-- ==== Sys2Proof/Laws/Frames4.lean ====
section
/-! SUPPORT. What each operation of the module changes, part 4 of 6: `f_sameBut` names the parts of the module that operation `f` may
change (an operation that answers a module and something beside it: its first part). The operations stand before those that use them. -/

namespace Sys2Proof.Machine

theorem Mod.floorSetting_sameBut (m : Mod) : Mod.sameBut [.regs] m (Mod.floorSetting m) := by
  unfold Mod.floorSetting
  repeat'
    first
      | with_reducible exact Mod.sameBut_refl _ _
      | with_reducible assumption
      | (extract_lets +onlyGivenNames y; first | (refine Mod.sameBut_cut y (fun hy => ?_) ?_; rotate_left; subst y; rotate_left; clear_value y) | (refine Mod.sameBut_cut_fst y (fun hy => ?_) ?_; rotate_left; subst y; rotate_left; clear_value y) | clear_value y)
      | ((with_reducible apply Mod.sameBut_step (Mod.setDuties_sameBut _ _)); decide)
      | split
      | dsimp only

theorem Mod.parkDue_sameBut (m : Mod) : Mod.sameBut [.pwr] m (Mod.parkDue m) := by
  unfold Mod.parkDue
  repeat'
    first
      | with_reducible exact Mod.sameBut_refl _ _
      | with_reducible assumption
      | (extract_lets +onlyGivenNames y; first | (refine Mod.sameBut_cut y (fun hy => ?_) ?_; rotate_left; subst y; rotate_left; clear_value y) | (refine Mod.sameBut_cut_fst y (fun hy => ?_) ?_; rotate_left; subst y; rotate_left; clear_value y) | clear_value y)
      | split
      | dsimp only
      | ((with_reducible apply Mod.sameBut_mk); rotate_left; all_goals (try (intro hp; first | exact (hp (by decide)).elim | rfl)))

theorem Mod.criticalCheck_sameBut (m : Mod) (a1 : Nat) (a2 : Int) : Mod.sameBut [.regs, .evIn, .pwr] m (Mod.criticalCheck m a1 a2) := by
  unfold Mod.criticalCheck
  repeat'
    first
      | with_reducible exact Mod.sameBut_refl _ _
      | with_reducible assumption
      | (extract_lets +onlyGivenNames y; first | (refine Mod.sameBut_cut y (fun hy => ?_) ?_; rotate_left; subst y; rotate_left; clear_value y) | (refine Mod.sameBut_cut_fst y (fun hy => ?_) ?_; rotate_left; subst y; rotate_left; clear_value y) | clear_value y)
      | ((with_reducible apply Mod.sameBut_step (Mod.floorSetting_sameBut _)); decide)
      | ((with_reducible apply Mod.sameBut_step (Mod.parkDue_sameBut _)); decide)
      | ((with_reducible apply Mod.sameBut_step (Mod.raise_sameBut _ _ _ _ _ _ _)); decide)
      | ((with_reducible apply Mod.sameBut_step (Mod.fset_sameBut _ _ _ _ _)); decide)
      | split
      | dsimp only
      | ((with_reducible apply Mod.sameBut_mk); rotate_left; all_goals (try (intro hp; first | exact (hp (by decide)).elim | rfl)))

theorem Mod.ctxVerdict_sameBut (m : Mod) (a1 : StreamDesc) : Mod.sameBut [.regs, .mem, .pool, .stm, .groom, .chk, .fab] m (Mod.ctxVerdict m a1) := by
  unfold Mod.ctxVerdict
  repeat'
    first
      | with_reducible exact Mod.sameBut_refl _ _
      | with_reducible assumption
      | (extract_lets +onlyGivenNames y; first | (refine Mod.sameBut_cut y (fun hy => ?_) ?_; rotate_left; subst y; rotate_left; clear_value y) | (refine Mod.sameBut_cut_fst y (fun hy => ?_) ?_; rotate_left; subst y; rotate_left; clear_value y) | clear_value y)
      | ((with_reducible apply Mod.sameBut_step (Mod.emptyOf_sameBut _ _ _)); decide)
      | ((with_reducible apply Mod.sameBut_step (Mod.tilesAbandon_sameBut _ _ _)); decide)
      | ((with_reducible apply Mod.sameBut_step (Mod.snoopAbandon_sameBut _ _)); decide)
      | ((with_reducible apply Mod.sameBut_step (Mod.setCtx_sameBut _ _ _)); decide)
      | split
      | dsimp only

theorem Mod.dbgHalt_sameBut (m : Mod) (a1 : Nat) (a2 : Nat) : Mod.sameBut [.regs, .cores, .dbg] m (Mod.dbgHalt m a1 a2) := by
  unfold Mod.dbgHalt
  repeat'
    first
      | with_reducible exact Mod.sameBut_refl _ _
      | with_reducible assumption
      | (extract_lets +onlyGivenNames y; first | (refine Mod.sameBut_cut y (fun hy => ?_) ?_; rotate_left; subst y; rotate_left; clear_value y) | (refine Mod.sameBut_cut_fst y (fun hy => ?_) ?_; rotate_left; subst y; rotate_left; clear_value y) | clear_value y)
      | ((with_reducible apply Mod.sameBut_step (Mod.haltDevice_sameBut _ _)); decide)
      | ((with_reducible apply Mod.sameBut_step (Mod.fset_sameBut _ _ _ _ _)); decide)
      | ((with_reducible apply Mod.sameBut_step (Mod.haltCores_sameBut _ _ _)); decide)
      | split
      | dsimp only
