theorem Mod.tileDone_sameBut (m : Mod) (a1 : StreamDesc) (a2 : TileRun) : Mod.sameBut [.regs, .evIn, .sched, .step, .mem, .pool, .pad, .stm, .groom, .fab] m (Mod.tileDone m a1 a2) := by
  unfold Mod.tileDone
  repeat'
    first
      | with_reducible exact Mod.sameBut_refl _ _
      | with_reducible assumption
      | (extract_lets +onlyGivenNames y; first | (refine Mod.sameBut_cut y (fun hy => ?_) ?_; rotate_left; subst y; rotate_left; clear_value y) | (refine Mod.sameBut_cut_fst y (fun hy => ?_) ?_; rotate_left; subst y; rotate_left; clear_value y) | clear_value y)
      | ((with_reducible apply Mod.sameBut_step (Mod.setCtx_sameBut _ _ _)); decide)
      | ((with_reducible apply Mod.sameBut_step (Mod.setWin_sameBut _ _ _)); decide)
      | ((with_reducible apply Mod.sameBut_step (Mod.signal_sameBut _ _)); decide)
      | ((with_reducible apply Mod.sameBut_step (Mod.tileLate_sameBut _ _ _ _)); decide)
      | ((with_reducible apply Mod.sameBut_step (Mod.raiseStep_sameBut _ _ _ _ _ _)); decide)
      | ((with_reducible apply Mod.sameBut_step (Mod.fset_sameBut _ _ _ _ _)); decide)
      | ((with_reducible apply Mod.sameBut_step (Mod.dropReads_sameBut _ _)); decide)
      | ((with_reducible apply Mod.sameBut_step (Mod.tileUnpin_sameBut _ _ _)); decide)
      | ((with_reducible apply Mod.sameBut_step (Mod.padRelease_sameBut _ _)); decide)
      | ((with_reducible apply Mod.sameBut_step (Mod.gates_sameBut _)); decide)
      | split
      | dsimp only

theorem Mod.farDone_sameBut (m : Mod) (a1 : StreamDesc) (a2 : TileRun) (a3 : Nat) (a4 : Nat) : Mod.sameBut [.regs, .evIn, .sched, .step, .mem, .pool, .pad, .stm, .groom, .fab] m (Mod.farDone m a1 a2 a3 a4) := by
  unfold Mod.farDone
  repeat'
    first
      | with_reducible exact Mod.sameBut_refl _ _
      | with_reducible assumption
      | (extract_lets +onlyGivenNames y; first | (refine Mod.sameBut_cut y (fun hy => ?_) ?_; rotate_left; subst y; rotate_left; clear_value y) | (refine Mod.sameBut_cut_fst y (fun hy => ?_) ?_; rotate_left; subst y; rotate_left; clear_value y) | clear_value y)
      | ((with_reducible apply Mod.sameBut_step (Mod.tileDone_sameBut _ _ _)); decide)
      | split
      | dsimp only
      | ((with_reducible apply Mod.sameBut_mk); rotate_left; all_goals (try (intro hp; first | exact (hp (by decide)).elim | rfl)))
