theorem Mod.scalarFlags_sameBut (m : Mod) (a1 : Fl) : Mod.sameBut [.regs] m (Mod.scalarFlags m a1) := by
  unfold Mod.scalarFlags
  repeat'
    first
      | with_reducible exact Mod.sameBut_refl _ _
      | with_reducible assumption
      | (extract_lets +onlyGivenNames y; first | (refine Mod.sameBut_cut y (fun hy => ?_) ?_; rotate_left; subst y; rotate_left; clear_value y) | (refine Mod.sameBut_cut_fst y (fun hy => ?_) ?_; rotate_left; subst y; rotate_left; clear_value y) | clear_value y)
      | split
      | ((with_reducible apply Mod.sameBut_foldl); intro x e)
      | ((with_reducible apply Mod.sameBut_foldl_fst); intro x e)
      | dsimp only
      | ((with_reducible apply Mod.sameBut_mk); rotate_left; all_goals (try (intro hp; first | exact (hp (by decide)).elim | rfl)))

theorem Mod.stepBegin_sameBut (m : Mod) (a1 : Nat) (a2 : Option Nat) : Mod.sameBut [.regs, .evIn, .pwr, .sched, .step, .pad, .stm, .groom, .coll, .chk, .fab] m (Mod.stepBegin m a1 a2) := by
  unfold Mod.stepBegin
  repeat'
    first
      | with_reducible exact Mod.sameBut_refl _ _
      | with_reducible assumption
      | (extract_lets +onlyGivenNames y; first | (refine Mod.sameBut_cut y (fun hy => ?_) ?_; rotate_left; subst y; rotate_left; clear_value y) | (refine Mod.sameBut_cut_fst y (fun hy => ?_) ?_; rotate_left; subst y; rotate_left; clear_value y) | clear_value y)
      | ((with_reducible apply Mod.sameBut_step (Mod.shiftHist_sameBut _ _ _)); decide)
      | ((with_reducible apply Mod.sameBut_step (Mod.fset_sameBut _ _ _ _ _)); decide)
      | ((with_reducible apply Mod.sameBut_step (Mod.takeConsts_sameBut _)); decide)
      | ((with_reducible apply Mod.sameBut_step (Mod.scalarFlags_sameBut _ _)); decide)
      | ((with_reducible apply Mod.sameBut_step (Mod.fencedRaise_sameBut _)); decide)
      | ((with_reducible apply Mod.sameBut_step (Mod.stablesStart_sameBut _)); decide)
      | ((with_reducible apply Mod.sameBut_step (Mod.unitsStart_sameBut _)); decide)
      | split
      | dsimp only
      | ((with_reducible apply Mod.sameBut_mk); rotate_left; all_goals (try (intro hp; first | exact (hp (by decide)).elim | rfl)))

theorem Mod.stepRefused_sameBut (m : Mod) (a1 : Nat) (a2 : Nat) : Mod.sameBut [.regs, .evIn, .host, .step] m (Mod.stepRefused m a1 a2) := by
  unfold Mod.stepRefused
  repeat'
    first
      | with_reducible exact Mod.sameBut_refl _ _
      | with_reducible assumption
      | (extract_lets +onlyGivenNames y; first | (refine Mod.sameBut_cut y (fun hy => ?_) ?_; rotate_left; subst y; rotate_left; clear_value y) | (refine Mod.sameBut_cut_fst y (fun hy => ?_) ?_; rotate_left; subst y; rotate_left; clear_value y) | clear_value y)
      | ((with_reducible apply Mod.sameBut_step (Mod.msix_sameBut _ _)); decide)
      | ((with_reducible apply Mod.sameBut_step (Mod.raise_sameBut _ _ _ _ _ _ _)); decide)
      | ((with_reducible apply Mod.sameBut_step (Mod.fset_sameBut _ _ _ _ _)); decide)
      | split
      | dsimp only
      | ((with_reducible apply Mod.sameBut_mk); rotate_left; all_goals (try (intro hp; first | exact (hp (by decide)).elim | rfl)))

theorem Mod.stopPlate_sameBut (m : Mod) : Mod.sameBut [.regs, .evIn, .host, .sched, .cores, .step, .mem, .stm, .groom, .coll, .chk, .fab, .dbg] m (Mod.stopPlate m) := by
  unfold Mod.stopPlate
  repeat'
    first
      | with_reducible exact Mod.sameBut_refl _ _
      | with_reducible assumption
      | (extract_lets +onlyGivenNames y; first | (refine Mod.sameBut_cut y (fun hy => ?_) ?_; rotate_left; subst y; rotate_left; clear_value y) | (refine Mod.sameBut_cut_fst y (fun hy => ?_) ?_; rotate_left; subst y; rotate_left; clear_value y) | clear_value y)
      | ((with_reducible apply Mod.sameBut_step (Mod.loftDueAll_sameBut _)); decide)
      | ((with_reducible apply Mod.sameBut_step (Mod.portsActivate_sameBut _ _)); decide)
      | ((with_reducible apply Mod.sameBut_step (Mod.snoopAbandonAll_sameBut _)); decide)
      | split
      | dsimp only
      | ((with_reducible apply Mod.sameBut_mk); rotate_left; all_goals (try (intro hp; first | exact (hp (by decide)).elim | rfl)))

theorem Mod.takeLinkHeader_sameBut (m : Mod) (a1 : Nat) (a2 : FlitIn) : Mod.sameBut [.regs, .evIn, .fab, .dbg] m (Mod.takeLinkHeader m a1 a2) := by
  unfold Mod.takeLinkHeader
  repeat'
    first
      | with_reducible exact Mod.sameBut_refl _ _
      | with_reducible assumption
      | (extract_lets +onlyGivenNames y; first | (refine Mod.sameBut_cut y (fun hy => ?_) ?_; rotate_left; subst y; rotate_left; clear_value y) | (refine Mod.sameBut_cut_fst y (fun hy => ?_) ?_; rotate_left; subst y; rotate_left; clear_value y) | clear_value y)
      | ((with_reducible apply Mod.sameBut_step (Mod.setPort_sameBut _ _ _)); decide)
      | ((with_reducible apply Mod.sameBut_step (Mod.retryRound_sameBut _ _)); decide)
      | split
      | ((with_reducible apply Mod.sameBut_foldl); intro x e)
      | ((with_reducible apply Mod.sameBut_foldl_fst); intro x e)
      | dsimp only

theorem Mod.transit_sameBut (m : Mod) (a1 : Nat) (a2 : TFlit) : Mod.sameBut [.regs, .evIn, .fab] m (Mod.transit m a1 a2) := by
  unfold Mod.transit
  repeat'
    first
      | with_reducible exact Mod.sameBut_refl _ _
      | with_reducible assumption
      | (extract_lets +onlyGivenNames y; first | (refine Mod.sameBut_cut y (fun hy => ?_) ?_; rotate_left; subst y; rotate_left; clear_value y) | (refine Mod.sameBut_cut_fst y (fun hy => ?_) ?_; rotate_left; subst y; rotate_left; clear_value y) | clear_value y)
      | ((with_reducible apply Mod.sameBut_step (Mod.fsat_sameBut _ _ _ _ _)); decide)
      | ((with_reducible apply Mod.sameBut_step (Mod.raise_sameBut _ _ _ _ _ _ _)); decide)
      | ((with_reducible apply Mod.sameBut_step (Mod.place_sameBut _ _ _)); decide)
      | split
      | dsimp only
      | ((with_reducible apply Mod.sameBut_mk); rotate_left; all_goals (try (intro hp; first | exact (hp (by decide)).elim | rfl)))

theorem Mod.takePayload_sameBut (m : Mod) (a1 : Nat) (a2 : FlitIn) : Mod.sameBut [.regs, .evIn, .fab] m (Mod.takePayload m a1 a2) := by
  unfold Mod.takePayload
  repeat'
    first
      | with_reducible exact Mod.sameBut_refl _ _
      | with_reducible assumption
      | (extract_lets +onlyGivenNames y; first | (refine Mod.sameBut_cut y (fun hy => ?_) ?_; rotate_left; subst y; rotate_left; clear_value y) | (refine Mod.sameBut_cut_fst y (fun hy => ?_) ?_; rotate_left; subst y; rotate_left; clear_value y) | clear_value y)
      | ((with_reducible apply Mod.sameBut_step (Mod.setPort_sameBut _ _ _)); decide)
      | ((with_reducible apply Mod.sameBut_step (Mod.deliver_sameBut _ _ _)); decide)
      | ((with_reducible apply Mod.sameBut_step (Mod.freeEntry_sameBut _ _ _)); decide)
      | ((with_reducible apply Mod.sameBut_step (Mod.transit_sameBut _ _ _)); decide)
      | split
      | dsimp only

theorem Mod.takeTest_sameBut (m : Mod) (a1 : Nat) (a2 : FlitIn) : Mod.sameBut [.regs] m (Mod.takeTest m a1 a2) := by
  unfold Mod.takeTest
  repeat'
    first
      | with_reducible exact Mod.sameBut_refl _ _
      | with_reducible assumption
      | (extract_lets +onlyGivenNames y; first | (refine Mod.sameBut_cut y (fun hy => ?_) ?_; rotate_left; subst y; rotate_left; clear_value y) | (refine Mod.sameBut_cut_fst y (fun hy => ?_) ?_; rotate_left; subst y; rotate_left; clear_value y) | clear_value y)
      | ((with_reducible apply Mod.sameBut_step (Mod.fsat_sameBut _ _ _ _ _)); decide)
      | split
      | dsimp only

theorem Mod.tapShift_sameBut (m : Mod) (a1 : Nat) (a2 : Nat) : Mod.sameBut [.host, .dbg] m (Mod.tapShift m a1 a2) := by
  unfold Mod.tapShift
  repeat'
    first
      | with_reducible exact Mod.sameBut_refl _ _
      | with_reducible assumption
      | (extract_lets +onlyGivenNames y; first | (refine Mod.sameBut_cut y (fun hy => ?_) ?_; rotate_left; subst y; rotate_left; clear_value y) | (refine Mod.sameBut_cut_fst y (fun hy => ?_) ?_; rotate_left; subst y; rotate_left; clear_value y) | clear_value y)
      | ((with_reducible apply Mod.sameBut_step (Mod.emit_sameBut _ _)); decide)
      | split
      | dsimp only
      | ((with_reducible apply Mod.sameBut_mk); rotate_left; all_goals (try (intro hp; first | exact (hp (by decide)).elim | rfl)))

theorem Mod.tapSample_sameBut (m : Mod) (a1 : Nat) : Mod.sameBut [.host, .dbg, .fresh] m (Mod.tapSample m a1) := by
  unfold Mod.tapSample
  repeat'
    first
      | with_reducible exact Mod.sameBut_refl _ _
      | with_reducible assumption
      | (extract_lets +onlyGivenNames y; first | (refine Mod.sameBut_cut y (fun hy => ?_) ?_; rotate_left; subst y; rotate_left; clear_value y) | (refine Mod.sameBut_cut_fst y (fun hy => ?_) ?_; rotate_left; subst y; rotate_left; clear_value y) | clear_value y)
      | ((with_reducible apply Mod.sameBut_step (Mod.tapShift_sameBut _ _ _)); decide)
      | split
      | dsimp only
      | ((with_reducible apply Mod.sameBut_mk); rotate_left; all_goals (try (intro hp; first | exact (hp (by decide)).elim | rfl)))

******

● What you have to do: For every line above that has "TileRun" in it, copy the line.

● Exercise solution:
theorem Mod.tileDone_sameBut (m : Mod) (a1 : StreamDesc) (a2 : TileRun) : Mod.sameBut [.regs, .evIn, .sched, .step, .mem, .pool, .pad, .stm, .groom, .fab] m (Mod.tileDone m a1 a2) := by
theorem Mod.farDone_sameBut (m : Mod) (a1 : StreamDesc) (a2 : TileRun) (a3 : Nat) (a4 : Nat) : Mod.sameBut [.regs, .evIn, .sched, .step, .mem, .pool, .pad, .stm, .groom, .fab] m (Mod.farDone m a1 a2 a3 a4) := by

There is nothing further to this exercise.